Deep Medicare cuts for beneficiaries living in low-cost areas. House Democrats are determined to force seniors out of the private-insurance program of Medicare, called Medicare Advantage (MA). According to the Congressional Budget Office, their bill is likely to work as planned: Some 5 million MA enrollees would get pushed back into the traditional government-run program, with its lower benefits and higher cost-sharing. This would happen because the House bill bases MA payment rates on the estimated regional cost of covering someone in the traditional program; those living in lower-cost areas would see their payment rates drop, making the traditional program look more attractive.

This approach worsens the unfair regional disparities that exist today. For instance, this year, the MA payment rate in Portland is only $819 per month, while Miami's is $1,238 per month. The House bill would widen this gap by cutting Portland's MA payments by 26 percent, since Portland is a low-cost region with a culture of judicious use of health services. Meanwhile, Miami, which is rife with Medicare fraud and abuse, would get only a 2 percent cut in its MA payment rate. Medicare beneficiaries in Salt Lake City, Sacramento, Albuquerque, and other low-cost cities would get hit almost as hard as Portland's beneficiaries. This runs precisely counter to the notion, popularized by Atul Gawande in The New Yorker and heartily embraced by the Obama administration, that we should try to replicate, or at least reward, areas that provide more efficient health care.

Undermining entitlement reform. Section 1901 of the House bill would repeal a trigger intended to alert Congress and the broader public to the financing problems in the Medicare program. Under current law, the HHS secretary must propose Medicare program adjustments to eliminate projected funding shortfalls when the Medicare trustees forecast excessive program reliance on subsidies from the Treasury. Repealing this provision is one more indication that Democrats are not serious about addressing the explosion of entitlement spending, which will push U.S. fiscal policy off a cliff in relatively short order.

More government-run health care. So much attention has been focused on President Obama's push for a new government-run insurance plan that many people do not realize that the Democrats are also seeking the largest expansion of Medicaid in the program's history. Medicaid spending is already on track, along with Medicare, to push federal finances to the brink. Between 2009 and 2035, the CBO expects combined spending for these two programs to increase from 5.3 to 10 percent of GDP. But that's apparently not enough: The House bill would add 11 million more enrollees to Medicaid, bringing total enrollment to about 71 million and adding more than $80 billion in new spending to the budget in 2019 — on top of the $426 billion that the program will already cost under current law.

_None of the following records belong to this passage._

/-- NEGATIVE_ACKNOWLEDGEMENT (R345): 0xE1 counts as a loss; any other cause ends the message without its arrival and
raises the cause. -/
def execNegativeAcknowledgement (s : State) : Host.Outcome State Fault Refusal :=
  match s.arg with
  | .negativeAcknowledgement m cause =>
    match s.pending? (ackKey m) m.sq with
    | none => .next s
    | some u =>
      if cause = 0xE1 then .next ((s.loseMessage u true).wakePorts)
      else
        let s : State := { s with unacked := s.unacked.filter (· ≠ u) }
        .next (((s.raiseFor u.done cause).performed { u.done with bar := none }).wakePorts)
  | _ => .fault .noData

/-! ## Arrival (R267-R270, R276, R345) -/

/-- Doubleword j of a payload. -/
def msgDword (m : Msg) (j : Nat) : Nat := ofLeBytes ((m.payload.drop (8 * j)).take 8)

/-- The step that a management message makes (R17, R267, R276, R355): its subtype is its first byte; a PTP message has TTL 1
and names its domain in the next byte (log 57). -/
def State.mgmtEvent (s : State) (m : Msg) (port : Nat) : Option Ev :=
  let p0 := (msgDword m 0)
  let initiator := (msgDword m 3) % 2 ^ 17
  if m.fid = 0x7FFF then
    if m.ttl ≠ 1 ∨ bits p0 15 8 ≠ s.ptp.domain then none
    else match p0 % 256 with
      | 0x00 => some (.sync port false (65536 * msgDword m 1 + msgDword m 2 % 65536))
      | 0x02 => some (.pdelayReq port)
      | 0x03 => some (.pdelayResp port (msgDword m 1))
      | 0x0B => some (.announce port m.payload)
      | _ => none
  else if m.fid = 0x7FFE then match p0 % 256 with
    | 0x20 => some (.halt initiator (bits p0 15 8) (s.named (msgDword m 1)) (some port))
    | 0x21 => some (.halted m.spkg.toNat (bits p0 15 8) (s.named (msgDword m 2)) (s.named (msgDword m 1)) initiator)
    | 0x22 => some (.resume (msgDword m 2) (s.named (msgDword m 1)) initiator)
    | 0x23 => some (.resumed m.spkg.toNat)
    | 0x24 => some (.exclude ((msgDword m 2) % 2 ^ 17) (s.named (msgDword m 1)) initiator)
    | _ => none
  else none

/-- DELIVER A MESSAGE at a cycle (R269): it takes effect there, by ascending FID among those of one cycle. An unassigned
control subtype is entered in the umpire's log (R355). -/
def State.deliverMsg (s : State) (m : Msg) (port c : Nat) : State :=
  match m.cls.toNat with
  | 1 => s.pushSub c 44 m.fid.toNat (.launchMessage m noAck)
  | 2 => s.pushSub c 44 m.fid.toNat (.signalMessage m)
  | 3 => s.pushSub c 44 m.fid.toNat (.bulkMessage m)
  | _ => match s.mgmtEvent m port with
    | some e => s.pushSub c 44 m.fid.toNat e
    | none => if m.fid = 0x7FFF then s else s.logEvent (.control (msgDword m 0 % 256))

/-- What a flow's receiver keeps of an ordered flow (R269): the next SEQ expected, and the first cycle in which the flow's next
delivery may be made. -/
def State.inflowOf (s : State) (k : FlowKey) : BitVec 32 × Nat :=
  ((s.inflow.find? (fun x => x.1 == k)).map (·.2)).getD (0, 0)

/-- Set what a flow expects. -/
def State.expect (s : State) (k : FlowKey) (sq : BitVec 32) (from_ : Nat) : State :=
  { s with inflow := (k, sq, from_) :: s.inflow.filter fun e => e.1 ≠ k }

/-- Deliver the held messages of a flow that have become next, one cycle after the other (R269). Fuel bounds them. -/
def deliverHeld : Nat → State → FlowKey → BitVec 32 → Nat → State
  | 0, s, k, e, c => s.expect k e c
  | n + 1, s, k, e, c =>
    match s.reorder.find? (fun x => (msgKey x.1) == k && x.1.sq == e) with
    | none => s.expect k e c
    | some x => deliverHeld n (({ s with reorder := s.reorder.filter (· ≠ x) } : State).deliverMsg x.1 0 c) k (e + 1) (c + 1)

/-- The messages in the reorder buffer at a cycle: those held by SEQ, and those whose delivery is still to come (R269). -/
def State.buffered (s : State) (c : Nat) : Nat := s.reorder.length + (s.inflow.map fun e => e.2.2 - c).sum

/-- The SEQs of an unordered flow that have been delivered. -/
def State.seenOf (s : State) (k : FlowKey) : List (BitVec 32) :=
  ((s.seen.find? (fun e => e.1 == k)).map (·.2)).getD []

/-- Remember a delivered SEQ of an unordered flow. -/
def State.note (s : State) (k : FlowKey) (sq : BitVec 32) : State :=
  { s with seen := (k, sq :: s.seenOf k) :: s.seen.filter fun e => e.1 ≠ k }

/-- A MESSAGE FOR THIS PACKAGE enters the reorder buffer at a cycle (R269, R270, R344, R345). A message of class 4 is not
acknowledged and so not repeated: one ahead of its turn is delivered in its flow's next cycle, and one that comes after a
later one of its flow is discarded (log 100). -/
def State.arrive (s : State) (m : Msg) (port c : Nat) : State :=
  let k := msgKey m
  let x := s.inflowOf k
  let from_ := max c x.2
  if m.ack then
    let cause := (m.payload.headD 0).toNat
    s.pushSub c 44 m.fid.toNat (if cause = 0 then .acknowledgement m else .negativeAcknowledgement m cause)
  else if m.fid.getLsbD 15 then
    if (s.seenOf k).contains m.sq then s.emit (s.msgReply m 0) c
    else (s.note k m.sq).deliverMsg m port c
  else if m.cls = 4 then
    let behind := (x.1 - m.sq).toNat
    if 1 ≤ behind ∧ behind ≤ 2048 then s else (s.deliverMsg m port from_).expect k (m.sq + 1) (from_ + 1)
  else
    if m.sq = x.1 then deliverHeld 2048 (s.deliverMsg m port from_) k (x.1 + 1) (from_ + 1)
    else if (x.1 - m.sq).toNat < 2 ^ 31 then s.emit (s.msgReply m 0) c
    else if s.reorder.any (fun y => (msgKey y.1) == k && y.1.sq == m.sq) then s
    else if s.buffered c ≥ 2048 then s.emit (s.msgReply m 0xE1) c
    else { s with reorder := s.reorder ++ [(m, c)] }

These bills are a massive overreach by the Democrats, who see this year as a once-in-a-generation opportunity to have something like a New Deal or Great Society moment. Most Democrats believe strongly in total governmental control of health care, and they are determined to try to achieve it now, regardless of the fiscal and political consequences. So they press on, even as every day brings new revelations of the incoherence, hubris, and excesses of their plan.

It might work; the legislation might pass. Then again, it might not, as a restless public is becoming increasingly alarmed at what is emerging from Washington. A government takeover of health care seems not to be what the public wants — meaning that the Democrats may find themselves advocating bad policy that is unpopular to boot.

Mr. Capretta, a fellow at the Ethics and Public Policy Center and a health-policy consultant, was an associate director at the White House Office of Management and Budget from 2001 to 2004. Mr. Troy, a visiting senior fellow at the Hudson Institute and a health-policy consultant, was deputy secretary of health and human services from 2007 to 2009.